Source: Historic England
Round barrow cemeteries date to the Bronze Age (c.2000-700 BC). They comprise
closely-spaced groups of up to 30 round barrows - rubble or earthen mounds
covering single or multiple burials. Most cemeteries developed over a
considerable period of time, often many centuries, and in some cases acted as
a focus for burials as late as the early medieval period. They exhibit
considerable diversity of burial rite, plan and form, frequently including
several different types of round barrow, occasionally associated with earlier
long barrows. Where large scale investigation has been undertaken around them,
contemporary or later "flat" burials between the barrow mounds have often been
revealed. Round barrow cemeteries occur across most of lowland Britain, with a
marked concentration in Wessex. In some cases, they are clustered around other
important contemporary monuments such as henges. Often occupying prominent
locations, they are a major historic element in the modern landscape, whilst
their diversity and their longevity as a monument type provide important
information on the variety of beliefs and social organisation amongst early
prehistoric communities.
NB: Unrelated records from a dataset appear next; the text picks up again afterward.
/-- D29: one masked region does not look at the bits of a request above the low four. -/
theorem denies_low_bits {r : Region} (hr : regionLegal r) (p : Params) (a req : Word) :
    denies p a (req &&& 0x0000000F#32) r = denies p a req r := by
  have hshare : r.attr &&& (req &&& 0x0000000F#32) = r.attr &&& req := by
    rw [BitVec.and_comm req, ← BitVec.and_assoc, and_low_of_masked hr.2]
  rw [denies, denies, hshare]

/-- D29, for the check. -/
theorem allowed_low_bits {m : Mpu} (h0 : regionLegal m.region0) (h1 : regionLegal m.region1) (p : Params) (a req : Word) :
    allowed p m a (req &&& 0x0000000F#32) = allowed p m a req := by
  rw [Bool.eq_iff_iff, allowed_iff, allowed_iff, denies_low_bits h0, denies_low_bits h1]

/-- R138: a request without a bit is denied by every region that matches. -/
theorem denies_zero {p : Params} {a : Word} {r : Region} (hin : inRegion p a r.base = true) : denies p a 0#32 r = true :=
  (denies_iff p a 0#32 r).mpr ⟨hin, BitVec.and_zero⟩

/-- Settles O41: over masked descriptors a request without low bits is the request 0. -/
theorem onlyLowRequestBitsCount : Obligations.OnlyLowRequestBitsCount := by
  intro p m a req ⟨_, h0, h1, _⟩
  have hlow := allowed_low_bits h0 h1 p a req
  refine ⟨hlow.symm, fun hzero hin => ?_⟩
  rw [← hlow, hzero, not_allowed_iff]
  exact hin.imp denies_zero denies_zero

/-- R139 with the wrapping end of R140. -/
theorem inRegion_wrapping {p : Params} (h : p.regionEndWraps = true) (a b : Word) :
    inRegion p a b = true ↔ b.toNat ≤ a.toNat ∧ a.toNat < (b.toNat + 0x1000) % 2 ^ 32 := by
  rw [inRegion_iff, h, regionEnd_wrapped]

/-- Settles O43: the end wraps exactly from the base 0xFFFFF000 on, and a wrapped end lies below its base. -/
theorem regionEndAtTheTop : Obligations.RegionEndAtTheTop := by
  intro p a b
  refine ⟨fun hw hb => ?_, fun hw hb => ?_, fun hw hb => ?_⟩
  · rw [← Bool.not_eq_true, inRegion_wrapping hw]
    omega
  · rw [inRegion_wrapping hw]
    omega
  · rw [inRegion_exact hw]
    omega

/-! ### The check port -/

/-- Settles O39, by the two cases of `exec_chk`. -/
theorem checkPortAnswers : Obligations.CheckPortAnswers := by
  intro s a req
  refine ⟨fun hv => ?_, fun hv hrec => ?_, fun hv hrec => ?_⟩ <;> apply completesAs_of_exec <;> rw [exec_chk, hv]
  · rfl
  · rw [hrec]
    rfl
  · rw [hrec]
    rfl

/-- R9 (c): a READ asks for at least one bit. -/
theorem permRead_ne_zero {p : Params} (h : p.PermsValid) : p.permRead ≠ 0#32 := by
  simp only [Params.PermsValid, List.all_cons, Bool.and_eq_true, bne_iff_ne] at h
  obtain ⟨⟨hread, -⟩, -⟩ := h
  exact hread

/-- Settles O45: at its base `g` shares PERM_READ with a READ and nothing with a WRITE. -/
theorem regionGating : Obligations.RegionGating := by
  intro s g o hgo hperms hdisjoint hattr hend hother
  have hbase : inRegion s.params g.base g.base = true := inRegion_base s.params hend
  have hread : allowed s.params s.mpu g.base s.params.permRead = true := by
    have hg : denies s.params g.base s.params.permRead g = false := by
      rw [not_denies_iff, hattr, BitVec.and_self]
      exact fun _ => permRead_ne_zero hperms
    have ho : denies s.params g.base s.params.permRead o = false := (not_denies_iff ..).mpr hother
    rw [allowed_iff]
    obtain ⟨rfl, rfl⟩ | ⟨rfl, rfl⟩ := hgo
    · exact ⟨hg, ho⟩
    · exact ⟨ho, hg⟩
  have hwrite : allowed s.params s.mpu g.base s.params.permWrite = false := by
    have hg : denies s.params g.base s.params.permWrite g = true :=
      (denies_iff ..).mpr ⟨hbase, by rw [hattr, hdisjoint]⟩
    rw [not_allowed_iff]
    obtain ⟨rfl, -⟩ | ⟨rfl, -⟩ := hgo
    · exact .inl hg
    · exact .inr hg
  obtain ⟨hgranted, -, -⟩ := checkPortAnswers s g.base s.params.permRead
  obtain ⟨-, hdenied, hrecorded⟩ := checkPortAnswers s g.base s.params.permWrite
  exact ⟨hgranted hread, hdenied hwrite, hrecorded hwrite⟩

/-! ### A repeated write -/

@[simp] theorem setTxComplete_setTxComplete (w : Word) : setTxComplete (setTxComplete w) = setTxComplete w := by
  simp [setTxComplete, BitVec.or_assoc]

/-- R103: in either mode the second write of a value leaves what the first left. -/
@[simp] theorem storedUartStatus_storedUartStatus (m : UartStatusWriteMode) (status v : Word) :
    storedUartStatus m (storedUartStatus m status v) v = storedUartStatus m status v := by
  cases m with
  | clear => simp [storedUartStatus, clearTxComplete, BitVec.and_assoc]
  | verbatim => rfl

/-- R121: TXBUF, RXBUF and the flags are as the first write left them. -/
theorem Can.afterTxbufWrite_afterTxbufWrite (c : Can) (v : Word) :
    (c.afterTxbufWrite v).afterTxbufWrite v = c.afterTxbufWrite v := by
  cases hl : loopback c.ctrl <;>
    simp [Can.afterTxbufWrite, hl, setRxReady, setTxReady, BitVec.or_assoc]

/-- R74, for the UART record. -/
theorem uartAfter_again {i : Instr} {s t : State} (hp : t.params = s.params) (hu : t.uart = uartAfter s i) :
    uartAfter t i = t.uart := by
  cases i with
  | wrUartStatus v | wrUartData v => simp [uartAfter, hp, hu]
  | wrUartBaud v | wrUartCtrl v => simp only [uartAfter, hu]
  | _ => rfl

/-- R74, for the CAN record. -/
theorem canAfter_again {i : Instr} {s t : State} (hp : t.params = s.params) (hc : t.can = canAfter s i) :
    canAfter t i = t.can := by
  cases i with
  | wrCanStatus v => simp [canAfter, hp, hc]
  | wrCanTxbuf v => simp only [canAfter, hc, Can.afterTxbufWrite_afterTxbufWrite]
  | wrCanIrq v =>
    simp only [canAfter, hp, hc]
    split <;> rfl
  | wrCanMcr v | wrCanCtrl v | wrCanRxbuf v => simp only [canAfter, hc]
  | _ => rfl

/-- R74, for the MPU record. -/
theorem mpuAfter_again {i : Instr} {s t : State} (hw : i.isWrite = true) (hm : t.mpu = mpuAfter s i) :
    mpuAfter t i = t.mpu := by
  cases i with
  | rdMpuGated _ | chk _ _ => cases hw
  | wrMpuCesr _ | wrMpuEar _ | wrMpuEdr _ | wrMpuRgn0Base _ | wrMpuRgn0Attr _ | wrMpuRgn1Base _ | wrMpuRgn1Attr _ =>
    simp only [mpuAfter, hm]
  | _ => rfl

/-- Settles O48: device by device. -/
theorem repeatedWriteKeepsState : Obligations.RepeatedWriteKeepsState := by
  intro i s t u hw ht hu
  have hp : t.params = s.params := (sameSetup_of_exec ht).1
  refine ⟨?_, ?_, ?_⟩
  · rw [uart_of_exec hu, uartAfter_again hp (uart_of_exec ht)]
  · rw [can_of_exec hu, canAfter_again hp (can_of_exec ht)]
  · rw [mpu_of_exec hu, mpuAfter_again hw (mpu_of_exec ht)]

/-! ### The OPEN parameters -/

/-- The state with the OPEN parameters replaced (R54, R72). -/
def State.withPlatform (o : PlatformParams) (s : State) : State :=
  { s with params := { s.params with platform := o } }

/-- Noninterference: a transaction commutes with replacing the OPEN parameters. Where it looks at the record, it looks at a row
the spec decides. -/
theorem exec_withPlatform {i : Instr} {s t : State} (o : PlatformParams) (h : exec i s = .next t) :
    exec i (s.withPlatform o) = .next (t.withPlatform o) := by
  cases i with
  | wrUartStatus _ | wrUartData _ | wrCanStatus _ | wrCanTxbuf _ | wrCanIrq _ | rdMpuGated _ | chk _ _ =>
    simp only [exec_wrUartStatus, exec_wrUartData, exec_wrCanStatus, exec_wrCanTxbuf, exec_wrCanIrq, exec_rdMpuGated,
      exec_chk] at h ⊢
    exact ite_next_map (State.withPlatform o) h
  | _ => cases h; rfl

/-- Settles O50, by `exec_withPlatform`. -/
theorem openParametersAreInvisible : Obligations.OpenParametersAreInvisible :=
  fun _ _ _ o h => completesAs_of_exec (exec_withPlatform o h)

/-! ### The transactions whose rules have variants -/

/-- Settles O16: `x` is what either mode stores. -/
theorem uartStatusWriteModes : Obligations.UartStatusWriteModes := by
  intro s v x hclear hverbatim
  have hx : storedUartStatus s.params.uartStatusWriteMode s.uart.status v = x := by
    cases hm : s.params.uartStatusWriteMode with
    | clear => exact (hclear hm).symm
    | verbatim => exact (hverbatim hm).symm
  constructor <;> intro hl <;> apply completesAs_of_exec <;> rw [exec_wrUartStatus, hx, hl] <;> rfl

/-- Settles O25: the mode decides on the value returned, and the register is only read. -/
theorem canStatusAndIrqReads : Obligations.CanStatusAndIrqReads := by
  intro s
  have hstatus : exec .rdCanStatus s =
      .next (s.answer (.data (canStatusData s.params.canStatusReadMode s.can.status))) := rfl
  refine ⟨fun hm => ?_, fun hm => ?_, completesAs_of_exec rfl⟩ <;> rw [hm] at hstatus <;>
    exact completesAs_of_exec hstatus

/-- Settles O27, by the two cases of `exec_wrCanStatus`. -/
theorem canMcrAndStatusWrites : Obligations.CanMcrAndStatusWrites := by
  intro s v
  refine ⟨completesAs_of_exec rfl, fun hl => ?_, fun hl => ?_⟩ <;> apply completesAs_of_exec <;>
    rw [exec_wrCanStatus, hl] <;> rfl

/-- Settles O29: the ignored write's only event is a log record. -/
theorem canIrqWriteModes : Obligations.CanIrqWriteModes := by
  intro s v
  constructor <;> intro hm
  · exact completesAs_of_exec ((exec_wrCanIrq v s).trans (if_pos hm))
  · exact ⟨_, (exec_wrCanIrq v s).trans (if_neg (by simp [hm])), ⟨rfl, rfl, rfl⟩, ⟨rfl, rfl, rfl⟩, rfl,
      observed_append_log ..⟩

end Sys2Proof.Machine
They are particularly representative of their period
and a substantial proportion of surviving or partly-surviving examples are
considered worthy of protection.
The Black Bush Plain round barrow cemetery contains a significantly large
number of small undisturbed barrows. The survival of so many small barrows
within a cemetery is particularly uncommon in southern England. Although some
of the larger mounds have been partially disturbed, all the barrows retain
undisturbed remains and the cemetery as a whole has considerable
archaeological potential. The New Forest region is known to have been
important in terms of lowland Bronze Age occupation and a considerable amount
of archaeological evidence has survived because of a lack of agricultural
activity, the result of later climatic deterioration, development of heath and
the establishment of a Royal Forest.